RECORDS SUPPLIED: Begin
/-- The cells of the SPECIAL chart that are not reserved (R112). -/
theorem reservedFunct_of_not_mem : ∀ funct : BitVec 6,
    funct ∉ [0x00#6, 0x02#6, 0x03#6, 0x04#6, 0x06#6, 0x07#6, 0x08#6, 0x09#6, 0x0c#6, 0x0d#6, 0x0f#6, 0x10#6, 0x11#6,
      0x12#6, 0x13#6, 0x18#6, 0x19#6, 0x1a#6, 0x1b#6, 0x20#6, 0x21#6, 0x22#6, 0x23#6, 0x24#6, 0x25#6, 0x26#6, 0x27#6,
      0x2a#6, 0x2b#6] → reservedFunct funct.toNat = true := by decide

/-- The cells of the REGIMM chart that are not reserved (R113). -/
theorem reservedRegimm_of_not_mem : ∀ rt : BitVec 5,
    rt ∉ [0x00#5, 0x01#5, 0x02#5, 0x03#5, 0x10#5, 0x11#5, 0x12#5, 0x13#5] → reservedRegimm rt.toNat = true := by
  decide

end

section
variable {w : Word} {i : Instr} {zero : Bool}

/-- A word that agrees with an instruction's on the chart's bits and on the operands is in the instruction's cell, with
the instruction's operands. `kept` names those bits. -/
theorem Charted.of_agrees (kept : Word) (bits : i.row.chart ||| ~~~i.row.mask = kept)
    (agrees : w &&& kept = encode i &&& kept) (strict : zero = true ↔ encode i = w) :
    Charted w (whenZero zero i) := by
  have row := row_mem_opcodeRows i
  have fits : encode i &&& i.row.mask = i.row.pattern := (OpcodeRow.conforms_iff ..).mp (conforms_encode i)
  have restrict : ∀ m : Word, kept &&& m = m → w &&& m = encode i &&& m := fun m inside => by
    rw [← inside, ← BitVec.and_assoc, ← BitVec.and_assoc, agrees]
  have chartBits : kept &&& i.row.chart = i.row.chart := by
    rw [← bits]; ext k hk
    simp only [BitVec.getElem_or, BitVec.getElem_and, BitVec.getElem_not]
    cases i.row.chart[k] <;> simp
  have operandBits : kept &&& ~~~i.row.mask = ~~~i.row.mask := by
    rw [← bits]; ext k hk
    simp only [BitVec.getElem_or, BitVec.getElem_and, BitVec.getElem_not]
    cases i.row.mask[k] <;> simp
  refine .cell i zero ?_ ?_ strict
  · have own := (OpcodeRow.selects_iff ..).mp (OpcodeRow.selects_of_conforms row (conforms_encode i))
    rw [OpcodeRow.selects_iff, restrict _ chartBits, own]
  · rw [restrict _ operandBits, ← fits, and_not_or_and]

/-- A cell without should-be-zero fields: the word is the instruction's. -/
theorem Charted.of_encode (encodes : encode i = w) : Charted w (.instr i) :=
  .of_agrees (zero := true) _ rfl (by rw [encodes]) (by simp [encodes])

/-- A cell of the R-type format: the instruction has the word's fields, or zeros where `kept` has none of their bits. -/
theorem Charted.of_rFields {rs rt rd shamt : BitVec 5} {funct : BitVec 6} (kept : Word)
    (bits : i.row.chart ||| ~~~i.row.mask = kept) (encodes : encode i = rType (opField w) rs rt rd shamt funct)
    (agrees : rsField w &&& rsField kept = rs &&& rsField kept ∧ rtField w &&& rtField kept = rt &&& rtField kept ∧
      rdField w &&& rdField kept = rd &&& rdField kept ∧ shamtField w &&& shamtField kept = shamt &&& shamtField kept ∧
      functField w &&& functField kept = funct &&& functField kept)
    (strict : zero = true ↔ rsField w = rs ∧ rtField w = rt ∧ rdField w = rd ∧ shamtField w = shamt ∧
      functField w = funct) : Charted w (whenZero zero i) := by
  obtain ⟨hrs, hrt, hrd, hshamt, hfunct⟩ := agrees
  refine .of_agrees kept bits ?_ ?_
  · simp only [word_eq_iff_rFields, encodes, opField_and, rsField_and, rtField_and, rdField_and, shamtField_and,
      functField_and, opField_rType, rsField_rType, rtField_rType, rdField_rType, shamtField_rType, functField_rType,
      hrs, hrt, hrd, hshamt, hfunct, and_self]
  · simp only [strict, word_eq_iff_rFields, encodes, opField_rType, rsField_rType, rtField_rType, rdField_rType,
      shamtField_rType, functField_rType, true_and]

/-- A cell of the I-type format, likewise. -/
theorem Charted.of_iFields {rs rt : BitVec 5} (kept : Word) (bits : i.row.chart ||| ~~~i.row.mask = kept)
    (encodes : encode i = iType (opField w) rs rt (immField w))
    (agrees : rsField w &&& rsField kept = rs &&& rsField kept ∧ rtField w &&& rtField kept = rt &&& rtField kept)
    (strict : zero = true ↔ rsField w = rs ∧ rtField w = rt) : Charted w (whenZero zero i) := by
  obtain ⟨hrs, hrt⟩ := agrees
  refine .of_agrees kept bits ?_ ?_
  · simp only [word_eq_iff_iFields, encodes, opField_and, rsField_and, rtField_and, immField_and, opField_iType,
      rsField_iType, rtField_iType, immField_iType, hrs, hrt, and_self]
  · simp only [strict, word_eq_iff_iFields, encodes, opField_iType, rsField_iType, rtField_iType, immField_iType,
      true_and, and_true]

theorem Charted.of_iType {op : BitVec 6} {rt : BitVec 5} (major : opField w = op) (hrt : rtField w = rt)
    (encodes : encode i = iType op (rsField w) rt (immField w)) : Charted w (.instr i) :=
  .of_encode (by rw [encodes, ← major, ← hrt, iType_fields])

theorem Charted.of_jType {op : BitVec 6} (major : opField w = op) (encodes : encode i = jType op (targetField w)) :
    Charted w (.instr i) :=
  .of_encode (by rw [encodes, ← major, jType_fields])

theorem Charted.of_codeType {op : BitVec 6} {f : BitVec 6} (major : opField w = op) (funct : functField w = f)
    (encodes : encode i = codeType op (codeField w) f) : Charted w (.instr i) :=
  .of_encode (by rw [encodes, ← major, ← funct, codeType_fields])

end

/-- The SPECIAL chart (R112): should-be-zero fields are rs of the shifts by amount, shamt of the three-register forms, and
every field but the operands of the others. -/
theorem decodeSpecial_charted {w : Word} (op : opField w = 0x00#6) : Charted w (decodeSpecial w) := by
  unfold decodeSpecial
  split
  case h_1 funct | h_2 funct | h_3 funct =>
    exact .of_rFields 0xfc1fffff#32 (by dsimp only [Instr.row]; decide) (by rw [op]; rfl)
      (by simp [funct, rsField]) (by simp [funct])
  case h_4 funct | h_5 funct | h_6 funct | h_20 funct | h_21 funct | h_22 funct | h_23 funct | h_24 funct | h_25 funct |
      h_26 funct | h_27 funct | h_28 funct | h_29 funct =>
    exact .of_rFields 0xfffff83f#32 (by dsimp only [Instr.row]; decide) (by rw [op]; rfl)
      (by simp [funct, shamtField]) (by simp [funct])
  case h_7 funct | h_13 funct | h_15 funct =>
    exact .of_rFields 0xffe0003f#32 (by dsimp only [Instr.row]; decide) (by rw [op]; rfl)
      (by simp [funct, rtField, rdField, shamtField]) (by simp [funct, and_assoc])
  case h_8 funct =>
    exact .of_rFields 0xffe0f83f#32 (by dsimp only [Instr.row]; decide) (by rw [op]; rfl)
      (by simp [funct, rtField, shamtField]) (by simp [funct])
  case h_12 funct | h_14 funct =>
    exact .of_rFields 0xfc00f83f#32 (by dsimp only [Instr.row]; decide) (by rw [op]; rfl)
      (by simp [funct, rsField, rtField, shamtField]) (by simp [funct, and_assoc])
  case h_16 funct | h_17 funct | h_18 funct | h_19 funct =>
    exact .of_rFields 0xffff003f#32 (by dsimp only [Instr.row]; decide) (by rw [op]; rfl)
      (by simp [funct, rdField, shamtField]) (by simp [funct])
  case h_9 funct | h_10 funct | h_11 funct => exact .of_codeType op funct rfl
  case h_30 =>
    exact .reserved (reservedCell_iff.mpr (.inr (.inl ⟨op, reservedFunct_of_not_mem _ (by simp_all)⟩)))

/-- The REGIMM chart (R113). -/
theorem decodeRegimm_charted {w : Word} (op : opField w = 0x01#6) : Charted w (decodeRegimm w) := by
  unfold decodeRegimm
  split
  case h_9 =>
    exact .reserved (reservedCell_iff.mpr (.inr (.inr ⟨op, reservedRegimm_of_not_mem _ (by simp_all)⟩)))
  all_goals exact .of_iType op ‹_› rfl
RECORDS SUPPLIED: End
Show me each line of the listing above with "theorem" in it.

theorem reservedFunct_of_not_mem : ∀ funct : BitVec 6,
theorem reservedRegimm_of_not_mem : ∀ rt : BitVec 5,
theorem Charted.of_agrees (kept : Word) (bits : i.row.chart ||| ~~~i.row.mask = kept)
theorem Charted.of_encode (encodes : encode i = w) : Charted w (.instr i) :=
theorem Charted.of_rFields {rs rt rd shamt : BitVec 5} {funct : BitVec 6} (kept : Word)
theorem Charted.of_iFields {rs rt : BitVec 5} (kept : Word) (bits : i.row.chart ||| ~~~i.row.mask = kept)
theorem Charted.of_iType {op : BitVec 6} {rt : BitVec 5} (major : opField w = op) (hrt : rtField w = rt)
theorem Charted.of_jType {op : BitVec 6} (major : opField w = op) (encodes : encode i = jType op (targetField w)) :
theorem Charted.of_codeType {op : BitVec 6} {f : BitVec 6} (major : opField w = op) (funct : functField w = f)
theorem decodeSpecial_charted {w : Word} (op : opField w = 0x00#6) : Charted w (decodeSpecial w) := by
theorem decodeRegimm_charted {w : Word} (op : opField w = 0x01#6) : Charted w (decodeRegimm w) := by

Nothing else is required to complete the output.